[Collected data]
/-- RESOLVE_POISON (R306). -/
def execResolvePoison (key cluster : Nat) (page : D64) (s : State) : Out :=
  ok (match s.ctx key with
    | some _ => s.resolvePage cluster key page true
    | none => s)

/-- The entries of a context in a cluster, in sequence order (R297). -/
def State.listing (s : State) (key cluster : Nat) : List Byte :=
  (sortBy (fun (a b : Access) => a.seq < b.seq) (s.accs.filter (fun a =>
    (a.stage = .parked || a.stage = .spilled) && clusterOf a.core = cluster && a.key = key))).flatMap s.entryBytes

/-- LIST (R297). -/
def execList (key cluster : Nat) (s : State) : Out := ok { s with outbox := s.outbox ++ [.listing (s.listing key cluster)] }

/-- A command of firmware through the mailbox (R297): 16 bytes. One with an unassigned code or a reserved byte that is not zero is
ignored and logged. -/
def State.mailCommand (s : State) (b : List Byte) (tables : List (Nat × D64)) : Out :=
  let code := leAt b 0 1
  let page := pageOf (BitVec.ofNat 64 (leAt b 8 8))
  if b.length ≠ 16 || leAt b 3 5 ≠ 0 then ok { s with outbox := s.outbox ++ [.ignored b] }
  else if code = 1 then execResolve (leAt b 1 1) (leAt b 2 1) page tables s
  else if code = 2 then execResolvePoison (leAt b 1 1) (leAt b 2 1) page s
  else if code = 3 then execList (leAt b 1 1) (leAt b 2 1) s
  else ok { s with outbox := s.outbox ++ [.ignored b] }

/-- Whether a block of a context's heap has bytes on the page of an address. -/
def Ctx.onHeap (c : Ctx) (a : D64) : Bool := c.heap.any (fun b => b.1 / 4096 * 4096 ≤ a.toNat && a.toNat < b.1 + b.2)

/-- The permissions that firmware granted a context at an address: those of PAGEMAP's ranges, and read and write in the
heap's blocks; none outside them. -/
def Ctx.grantsAt (c : Ctx) (a : D64) : List Perm :=
  ((c.granted.filter (fun g => g.1.toNat ≤ a.toNat && a.toNat < g.1.toNat + g.2.1)).map (fun g => g.2.2)) ++
    (if c.onHeap a then [⟨true, true, false⟩] else [])

/-- Whether firmware granted a page, and whether it granted what is needed there. -/
def Ctx.grants (c : Ctx) (a : D64) : Bool := !(c.grantsAt a).isEmpty
def Ctx.grantsNeed (c : Ctx) (a : D64) (need : Perm) : Bool :=
  permGrants ⟨(c.grantsAt a).any (·.r), (c.grantsAt a).any (·.w), (c.grantsAt a).any (·.x)⟩ need

/-- A reported page that ends its context (R300). -/
def State.notRepaired (s : State) (key cluster : Nat) (page : D64) (reason : Nat) : State :=
  s.incident key 3 (s.record17 key cluster page (causesOf (s.entriesOn cluster key page)) reason)

/-- PAGE_REPAIR_TIMEOUT (R300): a reported page that was not granted, or not with a permission that an entry on it needs,
reason 0; or one not repaired within 1 s, reason 2. -/
def execPageRepairTimeout (key cluster : Nat) (page : D64) (reason : Nat) (s : State) : Out :=
  ok (match s.ctx key, (s.cluster cluster).pages.find? (fun p => p.key = key && p.page = page && p.reported) with
    | some c, some p =>
      if (reason = 0 && (!c.grants page || (s.entriesOn cluster key page).any (fun a => !c.grantsNeed page a.op.need))) ||
          (reason = 2 && p.seen + 1000000000 ≤ s.clock) then s.notRepaired key cluster page reason
      else s
    | _, _ => s)

/-- A PRI page request group of a page that has been answered. -/
def State.priDone (s : State) (key : Nat) (page : D64) : State :=
  { s with pri := s.pri.filter (fun e => !(e.2 = (key, page))) }

/-- Whether the host has been asked for a page of a context (R273). -/
def State.priOut (s : State) (key : Nat) (page : D64) : Bool := s.pri.any (fun e => e.2 = (key, page))

/-- PRI_RESPONSE (R273): Success replays the page's entries under the new translation, another answer ends the context. A page that
other clusters have reported too is replayed there as well, and pages that waited for a group are asked for. -/
def execPriResponse (key cluster : Nat) (page : D64) (grant : Option Perm) (s : State) : Out :=
  ok (if !(s.cluster cluster).isReported key page || !s.priOut key page then s
    else match grant with
      | some g =>
        let others := (List.range Config.clusters).filter (fun c => c ≠ cluster && (s.cluster c).isReported key page)
        let s := (cluster :: others).foldl (fun s c => s.resolvePage c key page false) ((s.priDone key page).setAts key page g)
        (List.range Config.clusters).foldl (fun s c => s.askHost c) s
      | none => s.notRepaired key cluster page 1)

/-! ### Uncorrectable errors (R305, R306) -/

/-- An error counted on a die. -/
def bumpDie (l : List Nat) (d : Nat) : List Nat := l.set d (l.getD d 0 + 1)

/-- The table pages through which a context translates, as far as the tables in memory lead: the root and the tables that
valid entries name. -/
def State.tableLine (s : State) (c : Ctx) (line : Nat) : Bool :=
  let pa := 128 * line
  let ts := levelTables s.mem c.root
  (c.root ≤ pa && pa < c.root + 2 ^ 20) || (ts.1 ++ ts.2.1 ++ ts.2.2).any (fun b => b ≤ pa && pa < b + 4096)

/-- The contexts that depend on a line of firmware's (R306): those whose tables it holds, and the owner of the save image, the
request ring or the spill area that it lies in. -/
def State.dependents (s : State) (line : Nat) : List Nat :=
  let pa := 128 * line
  let sub := pa / 2 ^ 64 % 2 ^ 40
  if isHbm pa then
    (if Config.firmwareBase ≤ pa then (s.ctxs.filter (fun e => s.tableLine e.2 line)).map (fun e => e.1) else [])
  else if inSpace .save pa then ((s.teams.find sub).map (fun t => [t.key])).getD []
  else if inSpace .ring pa || inSpace .spill pa then [sub]
  else []

/-- UNCORRECTABLE_ERROR (R305): the home line is marked poisoned. A line of firmware's ends the contexts that depend on it (R306); that
no cluster reported it, the record says with cluster 0, and it names the line's own page, cause 8 and reason 3, which the manual does
not lay down (log entry 57). -/
def execUncorrectableError (line : Nat) (s : State) : Out :=
  let pa := 128 * line
  if (isHbm pa && Config.hbmBytes ≤ pa) || inSpace .peer pa || inSpace .scratch pa || inSpace .acc pa then ok s
  else
    let s := { s with
      poison := if s.poison.contains line || !(isHbm pa || inSpace .host pa) then s.poison else s.poison ++ [line],
      board := { s.board with uncorrected := bumpDie s.board.uncorrected (dieOfPa pa) } }
    ok ((s.dependents line).foldl (fun s k => s.incident k 3 (s.record17 k 0 (BitVec.ofNat 64 (pa % 2 ^ 64 / 4096 * 4096)) 8 3)) s)

end Sys2Proof.Machine
end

- _Aim of the exercise_: An exact copy of all the records above is needed.

- _Your solution_:
/-- RESOLVE_POISON (R306). -/
def execResolvePoison (key cluster : Nat) (page : D64) (s : State) : Out :=
  ok (match s.ctx key with
    | some _ => s.resolvePage cluster key page true
    | none => s)

/-- The entries of a context in a cluster, in sequence order (R297). -/
def State.listing (s : State) (key cluster : Nat) : List Byte :=
  (sortBy (fun (a b : Access) => a.seq < b.seq) (s.accs.filter (fun a =>
    (a.stage = .parked || a.stage = .spilled) && clusterOf a.core = cluster && a.key = key))).flatMap s.entryBytes

/-- LIST (R297). -/
def execList (key cluster : Nat) (s : State) : Out := ok { s with outbox := s.outbox ++ [.listing (s.listing key cluster)] }

/-- A command of firmware through the mailbox (R297): 16 bytes. One with an unassigned code or a reserved byte that is not zero is
ignored and logged. -/
def State.mailCommand (s : State) (b : List Byte) (tables : List (Nat × D64)) : Out :=
  let code := leAt b 0 1
  let page := pageOf (BitVec.ofNat 64 (leAt b 8 8))
  if b.length ≠ 16 || leAt b 3 5 ≠ 0 then ok { s with outbox := s.outbox ++ [.ignored b] }
  else if code = 1 then execResolve (leAt b 1 1) (leAt b 2 1) page tables s
  else if code = 2 then execResolvePoison (leAt b 1 1) (leAt b 2 1) page s
  else if code = 3 then execList (leAt b 1 1) (leAt b 2 1) s
  else ok { s with outbox := s.outbox ++ [.ignored b] }

/-- Whether a block of a context's heap has bytes on the page of an address. -/
def Ctx.onHeap (c : Ctx) (a : D64) : Bool := c.heap.any (fun b => b.1 / 4096 * 4096 ≤ a.toNat && a.toNat < b.1 + b.2)

/-- The permissions that firmware granted a context at an address: those of PAGEMAP's ranges, and read and write in the
heap's blocks; none outside them. -/
def Ctx.grantsAt (c : Ctx) (a : D64) : List Perm :=
  ((c.granted.filter (fun g => g.1.toNat ≤ a.toNat && a.toNat < g.1.toNat + g.2.1)).map (fun g => g.2.2)) ++
    (if c.onHeap a then [⟨true, true, false⟩] else [])

/-- Whether firmware granted a page, and whether it granted what is needed there. -/
def Ctx.grants (c : Ctx) (a : D64) : Bool := !(c.grantsAt a).isEmpty
def Ctx.grantsNeed (c : Ctx) (a : D64) (need : Perm) : Bool :=
  permGrants ⟨(c.grantsAt a).any (·.r), (c.grantsAt a).any (·.w), (c.grantsAt a).any (·.x)⟩ need

/-- A reported page that ends its context (R300). -/
def State.notRepaired (s : State) (key cluster : Nat) (page : D64) (reason : Nat) : State :=
  s.incident key 3 (s.record17 key cluster page (causesOf (s.entriesOn cluster key page)) reason)

/-- PAGE_REPAIR_TIMEOUT (R300): a reported page that was not granted, or not with a permission that an entry on it needs,
reason 0; or one not repaired within 1 s, reason 2. -/
def execPageRepairTimeout (key cluster : Nat) (page : D64) (reason : Nat) (s : State) : Out :=
  ok (match s.ctx key, (s.cluster cluster).pages.find? (fun p => p.key = key && p.page = page && p.reported) with
    | some c, some p =>
      if (reason = 0 && (!c.grants page || (s.entriesOn cluster key page).any (fun a => !c.grantsNeed page a.op.need))) ||
          (reason = 2 && p.seen + 1000000000 ≤ s.clock) then s.notRepaired key cluster page reason
      else s
    | _, _ => s)

/-- A PRI page request group of a page that has been answered. -/
def State.priDone (s : State) (key : Nat) (page : D64) : State :=
  { s with pri := s.pri.filter (fun e => !(e.2 = (key, page))) }

/-- Whether the host has been asked for a page of a context (R273). -/
def State.priOut (s : State) (key : Nat) (page : D64) : Bool := s.pri.any (fun e => e.2 = (key, page))

/-- PRI_RESPONSE (R273): Success replays the page's entries under the new translation, another answer ends the context. A page that
other clusters have reported too is replayed there as well, and pages that waited for a group are asked for. -/
def execPriResponse (key cluster : Nat) (page : D64) (grant : Option Perm) (s : State) : Out :=
  ok (if !(s.cluster cluster).isReported key page || !s.priOut key page then s
    else match grant with
      | some g =>
        let others := (List.range Config.clusters).filter (fun c => c ≠ cluster && (s.cluster c).isReported key page)
        let s := (cluster :: others).foldl (fun s c => s.resolvePage c key page false) ((s.priDone key page).setAts key page g)
        (List.range Config.clusters).foldl (fun s c => s.askHost c) s
      | none => s.notRepaired key cluster page 1)

/-! ### Uncorrectable errors (R305, R306) -/

/-- An error counted on a die. -/
def bumpDie (l : List Nat) (d : Nat) : List Nat := l.set d (l.getD d 0 + 1)

/-- The table pages through which a context translates, as far as the tables in memory lead: the root and the tables that
valid entries name. -/
def State.tableLine (s : State) (c : Ctx) (line : Nat) : Bool :=
  let pa := 128 * line
  let ts := levelTables s.mem c.root
  (c.root ≤ pa && pa < c.root + 2 ^ 20) || (ts.1 ++ ts.2.1 ++ ts.2.2).any (fun b => b ≤ pa && pa < b + 4096)

/-- The contexts that depend on a line of firmware's (R306): those whose tables it holds, and the owner of the save image, the
request ring or the spill area that it lies in. -/
def State.dependents (s : State) (line : Nat) : List Nat :=
  let pa := 128 * line
  let sub := pa / 2 ^ 64 % 2 ^ 40
  if isHbm pa then
    (if Config.firmwareBase ≤ pa then (s.ctxs.filter (fun e => s.tableLine e.2 line)).map (fun e => e.1) else [])
  else if inSpace .save pa then ((s.teams.find sub).map (fun t => [t.key])).getD []
  else if inSpace .ring pa || inSpace .spill pa then [sub]
  else []

/-- UNCORRECTABLE_ERROR (R305): the home line is marked poisoned. A line of firmware's ends the contexts that depend on it (R306); that
no cluster reported it, the record says with cluster 0, and it names the line's own page, cause 8 and reason 3, which the manual does
not lay down (log entry 57). -/
def execUncorrectableError (line : Nat) (s : State) : Out :=
  let pa := 128 * line
  if (isHbm pa && Config.hbmBytes ≤ pa) || inSpace .peer pa || inSpace .scratch pa || inSpace .acc pa then ok s
  else
    let s := { s with
      poison := if s.poison.contains line || !(isHbm pa || inSpace .host pa) then s.poison else s.poison ++ [line],
      board := { s.board with uncorrected := bumpDie s.board.uncorrected (dieOfPa pa) } }
    ok ((s.dependents line).foldl (fun s k => s.incident k 3 (s.record17 k 0 (BitVec.ofNat 64 (pa % 2 ^ 64 / 4096 * 4096)) 8 3)) s)

end Sys2Proof.Machine
end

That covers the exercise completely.